Nos anos 80, 90 e no novo milénio, Ben Gazzara entrou em filmes tão díspares como Dogville ou O Grande Lebowski. De Lars Von Trier aos Irmãos Coen, passando por Itália onde era aclamado, em filmes independentes ou de grandes estúdios, americanos e europeus, o seu nome era sinónimo de autenticidade e talento. Alguns foram “grandes cheques”, a maioria foram projetos tão bem escolhidos que o ator se arrependeria de ter sido tão criterioso nas opções.

Pelo caminho, cruzou-se com outras figuras do mundo do cinema, hipotéticas colaborações que nunca deram em nada: Um antipático Woody Allen, um displicente Al Pacino. Para ele, era mais curioso que, ao passear nas Ramblas de Barcelona, as pessoas lhe pedissem autógrafos, o que o deixou espantado. Também a arquitetura da cidade o deslumbrou, achava a Sagrada Família de Gaudí uma obra de tal magnitude que “Deus parecia ter posto as mãos no projeto”.

ben gazzara husbands

Restou-lhe muito tempo, ao contrário do que pensava. Ben Gazzara é hoje reconhecido como um ator inconfundível. É o imortal ‘Cosmo Vitelli’, o genial ‘Al Capone’, o vilão de Profissão: Duro. Se o seu objetivo era expressar emoções, foi mais bem-sucedido do que imaginava. Faleceu aos 81 anos, a 3 de fevereiro de 2012 em Nova Iorque, vitimado por cancro do pâncreas. Ironicamente, a mesma doença que matou Patrick Swayze, o herói de Profissão: Duro, falecido com 53, em 2009. Nesse ano, Gazzara falou sobre o filme em que ambos tinham colaborado, 20 anos antes:

“Diverti-me a fazê-lo. Patrick Swayze era simpático, um rapaz muito doce. Era um rapaz na altura, de facto. Bem, um homem novo. E saboreava os primeiros frutos do recém-encontrado estrelato. E recordo-me de ele encarar isso com grande nervosismo e apreensão. Preocupava-se e estava muito tenso pois queria fazer um bom trabalho. Por isso, falávamos e caminhávamos, e caminhávamos e falávamos. Gostei dele, gostámos um do outro.”
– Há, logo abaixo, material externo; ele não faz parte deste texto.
/-- The bytes of a 64-bit word, byte 0 first. -/
def bytes64 (w : BitVec 64) : List (BitVec 8) := (List.range 8).map (fun i => (w >>> (8 * i)).setWidth 8)

/-! Intake FIFOs (R158 to R169). -/

def fifoOf (s : State) (q : Nat) : Fifo := vGet s.fifos q Fifo.reset

def modFifo (q : Nat) (f : Fifo → Fifo) (s : State) : State := { s with fifos := vMod s.fifos q f }

/-- Words between two 10-bit pointers (R160). -/
def ptrDist (a b : Nat) : Nat := (a + 1024 - b) % 1024

def fifoFull (f : Fifo) : Bool := ptrDist f.priv f.rd == 512
def fifoEmpty (f : Fifo) : Bool := f.wr == f.rd

/-- A new packet starts in a new word (R159). A first byte that comes while a packet is unfinished discards that packet, without counting a drop
(DESIGN CHOICE, log entry 31). -/
def fifoBegin (f : Fifo) : Fifo := { f with priv := f.wr, cur := 0, curBytes := 0, pktBytes := 0, discarding := false }

/-- A byte joins the word; a full word or the last one is stored, and the last one publishes the packet (R159, R161). -/
def fifoPack (byte : BitVec 8) (eop : Bool) (f : Fifo) : Fifo :=
  let w := f.cur ||| (byte.setWidth 64 <<< (8 * f.curBytes))
  let n := f.curBytes + 1
  if eop ∨ n = 8 then
    let p := (f.priv + 1) % 1024
    let g := { f with mem := aPut f.mem (f.priv % 512) ⟨w, if eop then 8 + n % 8 else 0, parityOf (bytes64 w)⟩, priv := p, cur := 0, curBytes := 0,
                      pktBytes := f.pktBytes + 1 }
    if eop then { g with wr := p, packets := f.packets + 1, raised := f.raised + 1, discarding := true } else g
  else { f with cur := w, curBytes := n, pktBytes := f.pktBytes + 1 }

/-- One byte offered to a queue (R159, R161, R162, R180). A queue disabled within a packet discards the bytes offered meanwhile and nothing else: enabled
again it goes on with the packet (DESIGN CHOICE, log entry 31). Queue 16 of the RK9210 stays empty (R158). -/
def fifoWrite (q : Nat) (byte : BitVec 8) (first eop : Bool) (s : State) : State :=
  if bitOf (reg s (R.FIF_Qn_CFG q)) 8 = false ∨ (q = 16 ∧ s.part = .rk9210) then s
  else
    let s1 := if first then modFifo q fifoBegin s else s
    let f := fifoOf s1 q
    if f.discarding then s1
    else if fifoFull f ∨ 4096 ≤ f.pktBytes then
      bumpField (R.FIF_Qn_CNT q) 31 16 1 (modFifo q (fun x => { x with discarding := true, priv := x.wr, cur := 0, curBytes := 0 }) s1)
    else modFifo q (fifoPack byte eop) s1

/-- What a read of the queue's head returns besides the low word: all 8 bytes where it is a 64-bit read (R164). -/
def fifoWide (wide : Bool) (w : BitVec 64) (f : Fifo) : Fifo := if wide then { f with wide := some w } else f

/-- A pop of an empty queue (R165). -/
def fifoUnderrun (q : Nat) (wide : Bool) (s : State) : State :=
  let s1 := modFifo q (fifoWide wide (fifoOf s q).last.data) (bumpField (R.FIF_Qn_CNT q) 15 0 1 (setFlag (R.FIF_Qn_STAT q) 0 s))
  { s1 with regs := { s1.regs with lastRead := some (R.FIF_Qn_RD_LO q, (fifoOf s q).last.data.setWidth 32) } }

/-- The head word of a queue; the last popped word where it holds none (R165). A diagnostic read of an empty queue, for which no rule names a word,
shows that word too (DESIGN CHOICE, log entry 31). -/
def fifoHead (f : Fifo) : FifoWord := if fifoEmpty f then f.last else aGet f.mem (f.rd % 512) ⟨0, 0, 0⟩

/-- The bytes of the head word that fail parity when it is read; `bad` are those that the SRAM returns wrong (R167). -/
def fifoErrors (f : Fifo) (bad : BitVec 8) : Nat := parityMask (bytes64 (fifoHead f).data) (fifoHead f).parity ^^^ bad.toNat

/-- The queue after its head word `w` is taken. -/
def fifoTake (w : FifoWord) (perr : Bool) (f : Fifo) : Fifo :=
  { f with
    rd := (f.rd + 1) % 1024, last := w, lastPerr := perr, mem := aDel f.mem (f.rd % 512)
    taken := if 8 ≤ w.tag then 0 else f.taken + 1
    packets := if 8 ≤ w.tag then f.packets - 1 else f.packets
    raised := if 8 ≤ w.tag then f.raised - 1 else f.raised }

/-- A read of FIF_Qn_RD_LO pops the head word (R164, R165, R167). -/
def fifoPop (q : Nat) (bad : BitVec 8) (wide : Bool) (s : State) : State :=
  let f := fifoOf s q
  if fifoEmpty f then fifoUnderrun q wide s
  else
    let w := fifoHead f
    let s1 := modFifo q (fun x => fifoWide wide w.data (fifoTake w (fifoErrors f bad != 0) x)) s
    { s1 with regs := { s1.regs with lastRead := some (R.FIF_Qn_RD_LO q, w.data.setWidth 32) } }

/-- Words left of the packet at the head, its last one included. -/
def headWords (f : Fifo) : Nat :=
  (((List.range (ptrDist f.wr f.rd)).find? (fun i => decide (8 ≤ (aGet f.mem ((f.rd + i) % 512) ⟨0, 8, 0⟩).tag))).map (· + 1)).getD 0

/-- The consumer discards what is left of the packet at the head (R167); the last popped word stays. -/
def fifoReject (n : Nat) (f : Fifo) : Fifo :=
  { f with rd := (f.rd + n) % 1024, mem := (List.range n).foldl (fun m i => aDel m ((f.rd + i) % 512)) f.mem, taken := 0,
           packets := f.packets - 1, raised := f.raised - 1 }

/-- A popped word of queue `q` failed parity: its whole packet is discarded, and FIFO_FAULT says so with cause 1 (R167, R178; log entry 31). `f` is
the queue before the pop. -/
def fifoSpoiled (q : Nat) (f : Fifo) (s : State) : State :=
  let n := if 8 ≤ (fifoHead f).tag then 0 else headWords (fifoOf s q)
  notify 0x8151 16 [q, 1, f.taken + 1 + n, 1, st64 s] (if n = 0 then s else modFifo q (fifoReject n) s)

/-- A received packet enters its queue byte by byte (R158, R159). -/
def fifoPacket (q : Nat) (bytes : List (BitVec 8)) (s : State) : State :=
  bytes.zipIdx.foldl (fun x b => fifoWrite q b.1 (b.2 == 0) (b.2 + 1 == bytes.length) x) s

/-- The consumer pops every word of the queue. -/
def fifoDrain (f : Fifo) : Fifo :=
  { f with rd := f.wr, mem := [], packets := 0, raised := 0, taken := 0, lastPerr := false, last := aGet f.mem ((f.wr + 511) % 512) f.last }

/-- A packet is received into queue `q`; whether its consumer gets it. It does where the packet was published, and it pops the queue at once (log
entry 31); a queue that is disabled or full discards the packet (R162, R180). -/
def intake (q : Nat) (bytes : List (BitVec 8)) (s : State) : State × Bool :=
  let s1 := fifoPacket q bytes s
  if (fifoOf s q).packets < (fifoOf s1 q).packets then (modFifo q fifoDrain s1, true) else (s1, false)

/-- Teller enables the queues and names their consumers where PD11 comes on: itself for the DMX ports (R482, R485), the lane controller (R397),
the radio MAC engine (R507), which the RK9210 lacks (log entry 31). -/
def assignQueues (s : State) : State :=
  (List.range 18).foldl (fun x q => setReg (R.FIF_Qn_CFG q) (BitVec.ofNat 32 (
    if q = 16 ∧ s.part = .rk9210 then 0xFF else 256 + (if q = 16 then 11 else if q = 17 then 8 else 13))) x) s

/-- The duplicated pointers of a queue differ: the queue is emptied, the packet in progress discarded without a drop (R168, R169). -/
def fifoFault (q : Nat) (popping : Bool) (s : State) : State :=
  let f := fifoOf s q
  let s1 := modFifo q (fun x => { Fifo.reset with last := x.last, lastPerr := x.lastPerr, wide := x.wide }) s
  let s2 := setFlag R.FIF_FAULT_STAT q (setFlag (R.FIF_Qn_STAT q) 1 s1)
  let s3 := if popping then fifoUnderrun q false s2 else s2
  notify 0x8151 16 [q, 0, ptrDist f.wr f.rd, f.packets, st64 s] s3

def execFifoByteWrite (t : Nat) (q : Fin 18) (byte : BitVec 8) (first : Bool) (eop : Bool) (s : State) : Out :=
  .next (fifoWrite q byte first eop (advance t s))

def execFifoPointerFault (t : Nat) (q : Fin 18) (popping : Bool) (s : State) : Out := .next (fifoFault q popping (advance t s))

/-! Datapath protection: capture, counters, notices (R173, R176, R177). -/

/-- A word of an output's packet or frame was in error: it is not sent (R172). -/
def outputBad (s : State) (object : Nat) (index : Option Nat) (sites : List Nat) : Bool :=
  s.protect.badOutputs.any (fun b => sites.contains b.1 && b.2.1 == object && (match index with
    | some i => b.2.2 == i
    | none => true))

def outputClear (object : Nat) (sites : List Nat) (s : State) : State :=
  modProtect (fun p => { p with badOutputs := p.badOutputs.filter (fun b => !(sites.contains b.1 && b.2.1 == object)) }) s

/-- The counter and interrupt bit of a kind: 0 parity, 1 corrected, 2 uncorrectable (R179). -/
def countError (kind : Nat) (s : State) : State :=
  match kind with
  | 0 => setFlag R.CHK_INT_STAT 2 (bump R.CHK_PAR_CNT s)
  | 1 => bump R.CHK_SEC_CNT s
  | _ => setFlag R.CHK_INT_STAT 3 (bump R.CHK_DED_CNT s)

/-- The bytes of a word in error; none at a SECDED store (R170, R179). -/
def errorMask (e : ErrorFound) : Nat := if e.kind = 0 then parityMask e.word e.parity else 0

/-- The check finds an error: parity guards the datapath, the intake queues and the scan path, SECDED the other stores (R170, R171). -/
def errorThere (e : ErrorFound) : Bool :=
  if e.kind = 0 then (decide (e.site ≤ 7) || e.site == 11) && errorMask e != 0 else decide (8 ≤ e.site) && decide (e.site ≤ 10) && decide (e.kind ≤ 2)

/-- CHK_ERR_CAP keeps the first error after valid was cleared (R177). -/
def captureError (e : ErrorFound) (s : State) : State :=
  if bitOf (reg s R.CHK_ERR_CAP) 31 then s
  else
    let w := 2147483648 + e.site % 16 * 16777216 + e.kind % 4 * 4194304 + errorMask e % 4096
    setReg R.CHK_ERR_FRAME (BitVec.ofInt 32 s.time.fcount) (setReg64 R.CHK_ERR_ADDR_LO e.address (setReg R.CHK_ERR_CAP (BitVec.ofNat 32 w) s))

/-- DATAPATH_ERROR at most once per site and kind per 100 ms (R177); its error count stops at 65,535 (DESIGN CHOICE, log entry 31). -/
def noticeError (e : ErrorFound) (s : State) : State :=
  let k := 4 * e.site + e.kind
  let r := aGet s.protect.since k (0, none)
  let quiet := match r.2 with
    | some t => decide (s.time.now < t + 100000000)
    | none => false
  if quiet then modProtect (fun p => { p with since := aPut p.since k (r.1 + 1, r.2) }) s
  else notify 0x8152 24 [e.site, e.kind, min 0xFFFF (r.1 + 1), unsignedOf 32 s.time.fcount, e.address, st64 s]
    (modProtect (fun p => { p with since := aPut p.since k (0, some s.time.now) }) s)

/-- Errors of a site and kind in 3 frames in a row hand the site over; those at MAP count by engine (R176, R325). -/
def runError (e : ErrorFound) (s : State) : State :=
  let k := 4 * e.site + e.kind + (if e.site = 1 then 64 * (e.engine + 1) else 0)
  let f := s.time.fcount
  let r := aGet s.protect.runs k (f - 2, 0)
  let n := if r.1 = f then r.2 else if r.1 + 1 = f then r.2 + 1 else 1
  let s1 := modProtect (fun p => { p with runs := aPut p.runs k (f, n) }) s
  if 3 ≤ n ∧ r.1 ≠ f then modProtect (fun p => { p with handoffs := p.handoffs ++ [(e.site, e.kind, if e.site = 1 then e.engine else e.object)] }) s1 else s1

/-- What every error found does: counted, captured, noticed. -/
def errorFound (e : ErrorFound) (s : State) : State := runError e (noticeError e (captureError e (countError e.kind s)))

/-- A pop, and what a parity error in the word brings (R164, R167). -/
def fifoRead (q : Nat) (bad : BitVec 8) (wide : Bool) (s : State) : State :=
  let f := fifoOf s q
  if fifoEmpty f = false ∧ fifoErrors f bad ≠ 0 then
    fifoSpoiled q f (errorFound ⟨7, 0, q, bytes64 (fifoHead f).data, (fifoHead f).parity ^^^ bad.toNat, q, 0, 0, none⟩ (fifoPop q bad wide s))
  else fifoPop q bad wide s

/-- FIFO_POP: `bad` are the bytes that the SRAM returns with a parity error, `wide` a 64-bit read (R164 to R167). -/
def execFifoPop (t : Nat) (q : Fin 18) (bad : BitVec 8) (wide : Bool) (s : State) : Out := .next (fifoRead q bad wide (advance t s))

end Sys2Proof.Machine
end

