/-! The lane. -/

def laneOf (s : State) (l : Nat) : Lane := vGet s.lanes l Lane.reset
def modLane (l : Nat) (f : Lane → Lane) (s : State) : State := { s with lanes := vMod s.lanes l f }
def chipOf (s : State) (l i : Nat) : ChipLink := aGet (laneOf s l).chips i ChipLink.reset
def modChip (l i : Nat) (f : ChipLink → ChipLink) (s : State) : State :=
  modLane l (fun x => { x with chips := aPut x.chips i (f (aGet x.chips i ChipLink.reset)) }) s

def laneRuns? (x : Lane) : Bool := x.state == .up || x.state == .folded

def laneCode (x : LaneState) : Nat :=
  match x with
  | .off => 0 | .training => 1 | .enumerating => 2 | .ranging => 3 | .up => 4 | .folded => 5 | .fault => 6

/-- d_max: the largest d_n of the lane, in ps (R385). -/
def dMax (x : Lane) : Int := x.chips.foldl (fun m c => max m (c.2.d.getD 0)) 0

/-- The largest d_n of the chips that a ranging does not replace. -/
def dMaxBut (x : Lane) (done : List Nat) : Int := dMax { x with chips := x.chips.filter (fun c => !done.contains c.1) }

/-- A change of state or of the seen count, with its notice (R399). Causes: 0 link, 1 chip count, 2 ranging, 3 host. -/
def laneEnter (l : Nat) (st : LaneState) (seen cause : Nat) (s : State) : State :=
  let x := laneOf s l
  if x.state = st ∧ x.seen = seen then s
  else
    let s1 := if x.seen = seen then s else setFlag R.LNE_INT_STAT 4 (bump (R.LNE_Ln_CNT_FOLD l) s)
    let s2 := if x.state = st then s1 else setFlag R.LNE_INT_STAT 0 s1
    notify 0x8233 16 [l, laneCode x.state, laneCode st, cause, seen, st64 s]
      (modLane l (fun y => { y with state := st, seen := seen, lowest := min y.lowest seen }) s2)

/-! Pixel frames (R373, R374, R383). -/

/-- A run cut into frames of at most 160 words. -/
def cutRun (fuel first count : Nat) : List (Nat × Nat) :=
  match fuel with
  | 0 => []
  | n + 1 => if count = 0 then [] else (first, min 160 count) :: cutRun n (first + 160) (count - 160)

/-- The lane takes frame k of a zone for delivery (R383). -/
def laneTake (l z : Nat) (k : Int) (s : State) : State :=
  let r := frameCfg s z k
  let fs := ((laneRuns r l).filter (fun x => x.1 == z)).flatMap (fun x => cutRun x.2.2 x.2.1 x.2.2)
  if fs = [] then s else modLane l (fun y => { y with jobs := y.jobs ++ [⟨z, k, fs⟩] }) s

/-- The deadline of R383. -/
def laneDeadline (s : State) (l z : Nat) (k : Int) : Int := syncAt s z k - commitLead s - (dMax (laneOf s l) + 999) / 1000

/-- The chip that owns a lane pixel. -/
def chipOfPixel (counts : List Nat) (first i p : Nat) : Nat :=
  match counts with
  | [] => i
  | c :: r => if p < first + c then i else chipOfPixel r (first + c) (i + 1) p

/-- The 48-bit word of a lane pixel: 0 where no fixture routes and for a stale chip (R285, R381, R401). -/
def laneWord (s : State) (l z : Nat) (k : Int) (p : Nat) : Nat :=
  match poolFrame s z k with
  | none => 0
  | some f =>
    if (chipOf s l (chipOfPixel (laneChain f.cfg l).counts 0 0 p)).stale then 0
    else match (laneFixtures f.cfg l).find? (fun e => touches e.2 p 1) with
      | some e => aGet (aGet f.values e.1 []) (p - e.2.routeB) 0
      | none => 0

/-- A commit tagged k or before changed a chip, and its COMMIT is still unacknowledged; or that of the commit tagged k was given up (R401). -/
def commitOwed (x : Lane) (k : Int) (chip : Nat) : Bool :=
  let of (c : Ctrl) : Bool := c.chip == chip && c.cause == .provision && (match c.fromK with
    | some t => decide (t ≤ k)
    | none => false)
  x.queue.any of || (match x.outstanding with
    | some c => of c
    | none => false) || (aGet x.chips chip ChipLink.reset).lostK == some k

/-- A frame of frame k waits for the COMMIT of one of its chips (R401). -/
def frameBlocked (s : State) (l : Nat) (j : PixelJob) (f : Nat × Nat) : Bool :=
  let counts := (laneChain (frameCfg s j.zone j.k) l).counts
  let a := chipOfPixel counts 0 0 f.1
  let b := chipOfPixel counts 0 0 (f.1 + f.2 - 1)
  (List.range (b + 1 - a)).any (fun i => commitOwed (laneOf s l) j.k (a + i))

/-- The window of the job is open. -/
def jobOpen (s : State) (j : PixelJob) : Bool := decide (windowAt s j.zone j.k ≤ s.time.st64)

/-- A frame would end by its deadline: SOF, its 12 + 6 c bytes and EOF last 48 c + 112 ns (R383). -/
def frameFits (s : State) (l : Nat) (j : PixelJob) (f : Nat × Nat) : Bool := decide (s.time.st64 + 48 * f.2 + 112 ≤ laneDeadline s l j.zone j.k)

/-- The job can be served now: a frame of it may go, or none would end in time. One that only waits for a COMMIT does not hold the other zones'. -/
def jobReady (s : State) (l : Nat) (j : PixelJob) : Bool :=
  jobOpen s j && (j.frames.any (fun f => !frameBlocked s l j f) || !j.frames.any (frameFits s l j))

/-- The job of the earliest deadline (R383). -/
def firstJob (s : State) (l : Nat) (js : List PixelJob) : Option PixelJob :=
  js.foldl (fun best j => match best with
    | none => if jobReady s l j then some j else none
    | some b => if jobReady s l j ∧ laneDeadline s l j.zone j.k < laneDeadline s l b.zone b.k then some j else best) none

/-- A pixel frame can go: all other frames of the lane wait (R383). -/
def pixelReady (s : State) (l : Nat) : Bool :=
  laneRuns? (laneOf s l) && (laneOf s l).jobs.any (fun j => jobOpen s j && j.frames.any (fun f => !frameBlocked s l j f && frameFits s l j f))

/-- The bytes of a pixel frame that its CRC covers (R373). -/
def pixelBytes (zone tag first : Nat) (words : List Nat) : List (BitVec 8) :=
  le 1 1 ++ le zone 1 ++ le tag 1 ++ le words.length 1 ++ le first 4 ++ words.flatMap (fun w => le w 6)

/-- The rest of a zone's frame is not sent (R383, R44). -/
def dropJob (l : Nat) (j : PixelJob) (s : State) : State :=
  zoneLate 1 j.zone j.k ((j.frames.map Prod.snd).sum) (setFlag R.LNE_INT_STAT 3 (bumpBy (R.LNE_Ln_CNT_LATE l) j.frames.length
    (modLane l (fun x => { x with jobs := x.jobs.filter (· != j) }) s)))

/-- A frame of a job as sent, with the CRC that the lane controller computes (R373). -/
def pixelFrame (s : State) (l : Nat) (j : PixelJob) (f : Nat × Nat) : PixelFrame :=
  let words := (List.range f.2).map (fun i => laneWord s l j.zone j.k (f.1 + i))
  ⟨j.zone, unsignedOf 8 j.k, f.1, words, crc32c (pixelBytes j.zone (unsignedOf 8 j.k) f.1 words)⟩

def sendFrame (l : Nat) (j : PixelJob) (f : Nat × Nat) (s : State) : State :=
  let rest := { j with frames := j.frames.filter (· != f) }
  bump (R.LNE_Ln_CNT_FRAMES l) (modLane l (fun x => { x with
    jobs := if rest.frames = [] then x.jobs.filter (· != j) else x.jobs.map (fun y => if y = j then rest else y)
    lastFrame := some (pixelFrame s l j f) }) s)

/-- A frame with a word in error is not sent: its chips keep their shadow (R172). -/
def spoilFrame (l : Nat) (j : PixelJob) (f : Nat × Nat) (s : State) : State :=
  let rest := { j with frames := j.frames.filter (· != f) }
  outputClear l [4, 5] (modLane l (fun x => { x with
    jobs := if rest.frames = [] then x.jobs.filter (· != j) else x.jobs.map (fun y => if y = j then rest else y) }) s)

/-! Control frames (R391 to R396). -/

/-- A control frame waits to be sent. -/
def ctrlQueue (l chip : Nat) (op : CtrlOp) (cause : CtrlFor) (notBefore fromK : Option Int) (s : State) : State :=
  modLane l (fun x => { x with queue := x.queue ++ [⟨chip, op, cause, 0, 0, 0, 0, 0, notBefore, fromK, 0⟩] }) s

def ctrlReady (s : State) (c : Ctrl) : Bool :=
  match c.notBefore with
  | some t => decide (t ≤ s.time.st64) || !s.time.running
  | none => true

def opCode (o : CtrlOp) : Nat :=
  match o with
  | .write _ _ => 1 | .read _ => 2 | .commit _ => 3 | .latch _ => 4

/-- The payload of an opcode (R395). -/
def ctrlPayload (o : CtrlOp) : List (BitVec 8) :=
  match o with
  | .write a d => le a 2 ++ le 0 2 ++ d
  | .read a => le a 2 ++ le 0 2
  | .commit e => le e 8
  | .latch u => le u 4

/-- The bytes of a control frame that its CRC covers (R377). -/
def ctrlBytes (c : Ctrl) (seq alive : Nat) : List (BitVec 8) :=
  le 2 2 ++ le c.chip 2 ++ le seq 1 ++ le (opCode c.op) 1 ++ le (ctrlPayload c.op).length 2 ++ le alive 2 ++ le 0 2 ++ ctrlPayload c.op

/-- One frame outstanding at a time: the first that may go is sent, once no pixel frame can, with a new seq of its chip, a new alive value and the CRC
that the lane's check channel computes (R383, R391, R394). -/
def ctrlTake (l : Nat) (s : State) : State :=
  let x := laneOf s l
  if x.outstanding.isSome ∨ pixelReady s l = true then s
  else match x.queue.find? (ctrlReady s) with
    | none => s
    | some c =>
      let seq := ((chipOf s l c.chip).seq + 1) % 256
      let alive := (x.alive + 1) % 65536
      chkRun (12 + l) (ctrlBytes c seq alive) (modChip l c.chip (fun k => { k with seq := seq }) (modLane l (fun y => { y with
        queue := y.queue.erase c
        alive := alive
        outstanding := some { c with seq := seq, alive := alive, sent := 1, sentAt := s.time.now, crc := crc32c (ctrlBytes c seq alive) } }) s))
Com a arte de representar, Ben Gazzara achava ter descoberto mais sobre a vida: “Havia os vivos e os mortos. Eu pensava neles, tinha saudades deles, até dos que me desiludiram. Penso que a representação me ensinou mais do que qualquer livro que li. Tentei sempre encontrar o bom no mau, e o mau no bom.”